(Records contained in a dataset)
section
/-! Errors of a core and of memory (R508, R509, R514-R518), and with them O41; resets, READY bits and a die's rail (R539-R545, R568, R582), and with
them O43; the board, the PCIe links and the end of a port split (R356, R425, R429, R582, R585, R589), and with them O44. -/

namespace Sys2Proof.Proofs

open Sys2Proof Machine Claims

-- ------------------------------------------------------------------ errors (R508, R514-R518)

/-- An event of a memory that is there does what its rule says. -/
theorem memEvent_there {s t : State} {m : MemLoc} (h : memThere s m = true) : goOnKeep s (if memThere s m then t else s) = goOnKeep s t :=
  congrArg (goOnKeep s) (if_pos h)

/-- Settles O41, clause by clause from what each event does with a core that is up or a memory that is there. -/
theorem errorsComplete : Obligations.ErrorsComplete := by
  unfold Obligations.ErrorsComplete
  refine ⟨?core, fun s m h => memEvent_there h, fun s m h => memEvent_there h, fun s m pass h => memEvent_there h, fun s m n h => memEvent_there h⟩
  case core =>
    intro s core shelf hup hshelf
    exact congrArg (goOnKeep s) (if_pos (by rw [hup, decide_eq_true hshelf]; rfl))

-- ------------------------------------------------------------------ READY bits and a die's rail (R541-R543, R582)

section
variable {s : State} {f : Func} (hiod : s.iodLost = false) (hpower : s.poweredDown = false) (hwaits : isReady s f (funcNeeds s f).1 = false)
include hiod hpower hwaits

/-- A function that has not reported READY, with power and IOD there, fails or reports READY once its condition holds. -/
theorem exec_functionReady_waiting (ok : Bool) :
    exec (.functionReady f ok) s = goOnKeep s
      (if !ok then regPut s glbReady (regRaw s glbReady % 2 ^ 24 + (funcNeeds s f).1 * 2 ^ 24 + 2 ^ 31)
       else if (funcNeeds s f).2 then funcUp s f (funcNeeds s f).1 else s) :=
  congrArg (goOnKeep s) (if_neg (by simp [hiod, hpower, hwaits]))

theorem exec_functionReady_up (hneeds : (funcNeeds s f).2 = true) :
    exec (.functionReady f true) s = goOnKeep s (funcUp s f (funcNeeds s f).1) :=
  (exec_functionReady_waiting hiod hpower hwaits true).trans (congrArg (goOnKeep s) (if_pos hneeds))

end

/-- A die whose rail is off comes up after the dies before it (R582). -/
theorem exec_pwrenRaise_next {s : State} {die : Nat} (ok : Bool) (hdie : die < 4) (hready : ready s rdyMgmt = true) (hiod : s.iodLost = false)
    (hpower : s.poweredDown = false) (hoff : s.pwren.getLsbD die = false) (hthere : s.dieLost.getLsbD die = false)
    (hbefore : die = 0 ∨ s.pwren.getLsbD (die - 1) = true ∨ s.dieLost.getLsbD (die - 1) = true) :
    exec (.pwrenRaise die ok) s = goOnKeep s
      (let t := setPwren s die true
       if ok then { t with dieRail := t.dieRail ||| (1#4 <<< die) }
       else regPut t glbReady (regRaw t glbReady % 2 ^ 24 + 7 * 2 ^ 24 + 2 ^ 31)) := by
  have hturn : (decide (die = 0) || s.pwren.getLsbD (die - 1) || s.dieLost.getLsbD (die - 1)) = true := by simpa [or_assoc] using hbefore
  refine congrArg (goOnKeep s) (if_pos ?_)
  rw [hturn, hready, hiod, hpower, hoff, hthere, decide_eq_true hdie]
  rfl

/-- Settles O43, clause by clause from what each reset and each report does. -/
theorem resetsComplete : Obligations.ResetsComplete := by
  unfold Obligations.ResetsComplete
  refine ⟨fun s ok => rfl, ?register, ?flr0, ?flr1, ?readies, ?fails, ?rail⟩
  case register => exact fun s h => congrArg (goOn s) (if_pos h)
  case flr0 => exact fun s h => congrArg (goOn s) (if_pos h)
  case flr1 => exact fun s h => congrArg (goOn s) (if_pos h)
  case readies => exact fun s f hiod hpower hwaits hneeds => exec_functionReady_up hiod hpower hwaits hneeds
  case fails => exact fun s f hiod hpower hwaits => exec_functionReady_waiting hiod hpower hwaits false
  case rail =>
    exact fun s die ok hdie hready hiod hpower hoff hthere hbefore => exec_pwrenRaise_next ok hdie hready hiod hpower hoff hthere hbefore

-- ------------------------------------------------------------------ the board and the PCIe links (R356, R425, R429, R585)

theorem exec_pcieLinkDown_up {s : State} {l : Nat} (hl : l < 2) (hup : linkUp s l = true) :
    exec (.pcieLinkDown l) s = goOnKeep s (loseLink s l) :=
  congrArg (goOnKeep s) (if_pos (by simp only [hl, hup, decide_true, Bool.and_self]))

theorem exec_perstAssertOne_powered {s : State} {l : Nat} (hl : l < 2) (hpower : s.poweredDown = false) :
    exec (.perstAssertOne l) s = goOnKeep s
      (let t := { s with links := tmod s.links l fun k => { k with perst := true } }
       if (tgetD t.links (1 - l) {}).perst then stopAll t else if linkUp t l then loseLink t l else t) :=
  congrArg (goOnKeep s) (if_pos (by simp [hl, hpower]))

theorem exec_pcieLinkUp_powered {s : State} {l gen : Nat} (hl : l < 2) (hpower : s.poweredDown = false) (hiod : s.iodLost = false) :
    exec (.pcieLinkUp l gen) s = goOnKeep s
      { s with links := tmod s.links l fun k => { k with up := true, gen := gen, perst := false } } :=
  congrArg (goOnKeep s) (if_pos (by simp [hl, hpower, hiod]))
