-- ==== Sys2Proof/Laws/Decode.lean ====
section
/-! SUPPORT. The header fields as numbers, and as the encoder packs them. -/

namespace Sys2Proof

theorem hdrOp_toNat (hdr : Word) : (hdrOp hdr).toNat = hdr.toNat % 4 := by
  simp [hdrOp, BitVec.extractLsb'_toNat]

theorem hdrLen_toNat (hdr : Word) : (hdrLen hdr).toNat = hdr.toNat / 16 := by
  have := hdr.isLt
  simp [hdrLen, BitVec.extractLsb'_toNat, Nat.shiftRight_eq_div_pow]
  omega

theorem hdrCv_eq (hdr : Word) : hdrCv hdr = decide (hdr.toNat / 4 % 2 = 1) := by
  simp [hdrCv, BitVec.getLsbD, Nat.testBit_eq_decide_div_mod_eq]

theorem hdrOv_eq (hdr : Word) : hdrOv hdr = decide (hdr.toNat / 8 % 2 = 1) := by
  simp [hdrOv, BitVec.getLsbD, Nat.testBit_eq_decide_div_mod_eq]

section
variable (len : BitVec 28) (ov cv : Bool) (op : BitVec 2)

/-- The packed header as a number: `16 * LEN + 8 * OV + 4 * CV + OP` (R83, R160). -/
theorem packHeader_toNat :
    (packHeader len ov cv op).toNat = len.toNat * 16 + ov.toNat * 8 + cv.toNat * 4 + op.toNat := by
  have := op.isLt
  unfold packHeader
  simp only [BitVec.toNat_append, BitVec.toNat_ofBool]
  rw [← Nat.shiftLeft_add_eq_or_of_lt (by omega), ← Nat.shiftLeft_add_eq_or_of_lt (by cases cv <;> decide),
    ← Nat.shiftLeft_add_eq_or_of_lt (by cases ov <;> decide)]
  simp only [Nat.shiftLeft_eq]
  omega

@[simp] theorem hdrOp_packHeader : hdrOp (packHeader len ov cv op) = op := by
  apply BitVec.eq_of_toNat_eq
  have := op.isLt
  rw [hdrOp_toNat, packHeader_toNat]
  omega

@[simp] theorem hdrLen_packHeader : hdrLen (packHeader len ov cv op) = len := by
  apply BitVec.eq_of_toNat_eq
  have := op.isLt
  rw [hdrLen_toNat, packHeader_toNat]
  cases ov <;> cases cv <;> simp <;> omega

@[simp] theorem hdrCv_packHeader : hdrCv (packHeader len ov cv op) = cv := by
  have := op.isLt
  rw [hdrCv_eq, packHeader_toNat]
  cases ov <;> cases cv <;> simp <;> omega

@[simp] theorem hdrOv_packHeader : hdrOv (packHeader len ov cv op) = ov := by
  have := op.isLt
  rw [hdrOv_eq, packHeader_toNat]
  cases ov <;> cases cv <;> simp <;> omega

end

/-- The header of the reserved operation as a number. -/
theorem reservedHeader_toNat (rest : BitVec 30) :
    ((rest ++ (3 : BitVec 2) : BitVec (30 + 2)) : Word).toNat = rest.toNat * 4 + 3 := by
  rw [BitVec.toNat_append, ← Nat.shiftLeft_add_eq_or_of_lt (by decide), Nat.shiftLeft_eq]
  rfl

theorem hdrOp_reservedHeader (rest : BitVec 30) : hdrOp (rest ++ (3 : BitVec 2) : BitVec (30 + 2)) = 3 := by
  apply BitVec.eq_of_toNat_eq
  rw [hdrOp_toNat, reservedHeader_toNat]
  show _ = 3
  omega

/-- A header with `OP = 3` is its upper 30 bits over the two of `OP`. -/
theorem reservedHeader_fields (hdr : Word) (h : hdrOp hdr = 3) :
    ((hdr.extractLsb' 2 30 ++ (3 : BitVec 2) : BitVec (30 + 2)) : Word) = hdr := by
  apply BitVec.eq_of_toNat_eq
  have hl := hdr.isLt
  have h3 : hdr.toNat % 4 = 3 := by rw [← hdrOp_toNat, h]; rfl
  rw [reservedHeader_toNat, BitVec.extractLsb'_toNat, Nat.shiftRight_eq_div_pow]
  omega

/-- A header is its four fields. -/
theorem packHeader_fields (hdr : Word) : packHeader (hdrLen hdr) (hdrOv hdr) (hdrCv hdr) (hdrOp hdr) = hdr := by
  apply BitVec.eq_of_toNat_eq
  have := hdr.isLt
  rw [packHeader_toNat, hdrLen_toNat, hdrOp_toNat, hdrCv_eq, hdrOv_eq]
  rcases Nat.mod_two_eq_zero_or_one (hdr.toNat / 8) with h8 | h8 <;>
    rcases Nat.mod_two_eq_zero_or_one (hdr.toNat / 4) with h4 | h4 <;> simp [h8, h4] <;> omega

/-- Everything a frame that decodes can be (R82 to R84, R89). -/
theorem decode_ok {hdr : Word} {pay : List Byte} {i : Instr} (h : decode hdr pay = .ok i) :
    (hdrOp hdr = 0 ∧ hdrOv hdr = false ∧ hdrLen hdr = 0 ∧ pay = [] ∧ i = .init (hdrCv hdr)) ∨
    (hdrOp hdr = 1 ∧ hdrOv hdr = false ∧ pay.length = (hdrLen hdr).toNat ∧ i = .append (hdrCv hdr) pay) ∨
    (hdrOp hdr = 2 ∧ hdrLen hdr = 0 ∧ pay = [] ∧ i = .finish (hdrCv hdr) (hdrOv hdr)) ∨
    (hdrOp hdr = 3 ∧ i = .reserved (hdr.extractLsb' 2 30) pay) := by
  unfold decode at h
  split at h
  · rename_i h0
    split at h
    · exact absurd h (by simp)
    · rename_i hov
      split at h
      · exact absurd h (by simp)
      · rename_i hlen
        split at h
        · exact absurd h (by simp)
        · rename_i hpay
          left
          exact ⟨h0, by simpa using hov, by simpa using hlen, by simpa using hpay, (Except.ok.inj h).symm⟩
  · rename_i h0
    split at h
    · rename_i h1
      split at h
      · exact absurd h (by simp)
      · rename_i hov
        split at h
        · exact absurd h (by simp)
        · rename_i hpay
          right; left
          exact ⟨h1, by simpa using hov, by simpa using hpay, (Except.ok.inj h).symm⟩
    · rename_i h1
      split at h
      · rename_i h2
        split at h
        · exact absurd h (by simp)
        · rename_i hlen
          split at h
          · exact absurd h (by simp)
          · rename_i hpay
            right; right; left
            exact ⟨h2, by simpa using hlen, by simpa using hpay, (Except.ok.inj h).symm⟩
      · rename_i h2
        right; right; right
        refine ⟨?_, (Except.ok.inj h).symm⟩
        apply BitVec.eq_of_toNat_eq
        have l := (hdrOp hdr).isLt
        have e0 : (hdrOp hdr).toNat ≠ 0 := fun e => h0 (BitVec.eq_of_toNat_eq e)
        have e1 : (hdrOp hdr).toNat ≠ 1 := fun e => h1 (BitVec.eq_of_toNat_eq e)
        have e2 : (hdrOp hdr).toNat ≠ 2 := fun e => h2 (BitVec.eq_of_toNat_eq e)
        show _ = 3
        omega

end Sys2Proof
end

*Aim of the exercise*
Retype every line up to and including the one that contains "congrArg (goOnKeep s) (if_pos h)", beginning at the first line of the records, with no edits.

*The answer*
section
/-! Errors of a core and of memory (R508, R509, R514-R518), and with them O41; resets, READY bits and a die's rail (R539-R545, R568, R582), and with
them O43; the board, the PCIe links and the end of a port split (R356, R425, R429, R582, R585, R589), and with them O44. -/

namespace Sys2Proof.Proofs

open Sys2Proof Machine Claims

-- ------------------------------------------------------------------ errors (R508, R514-R518)

/-- An event of a memory that is there does what its rule says. -/
theorem memEvent_there {s t : State} {m : MemLoc} (h : memThere s m = true) : goOnKeep s (if memThere s m then t else s) = goOnKeep s t :=
  congrArg (goOnKeep s) (if_pos h)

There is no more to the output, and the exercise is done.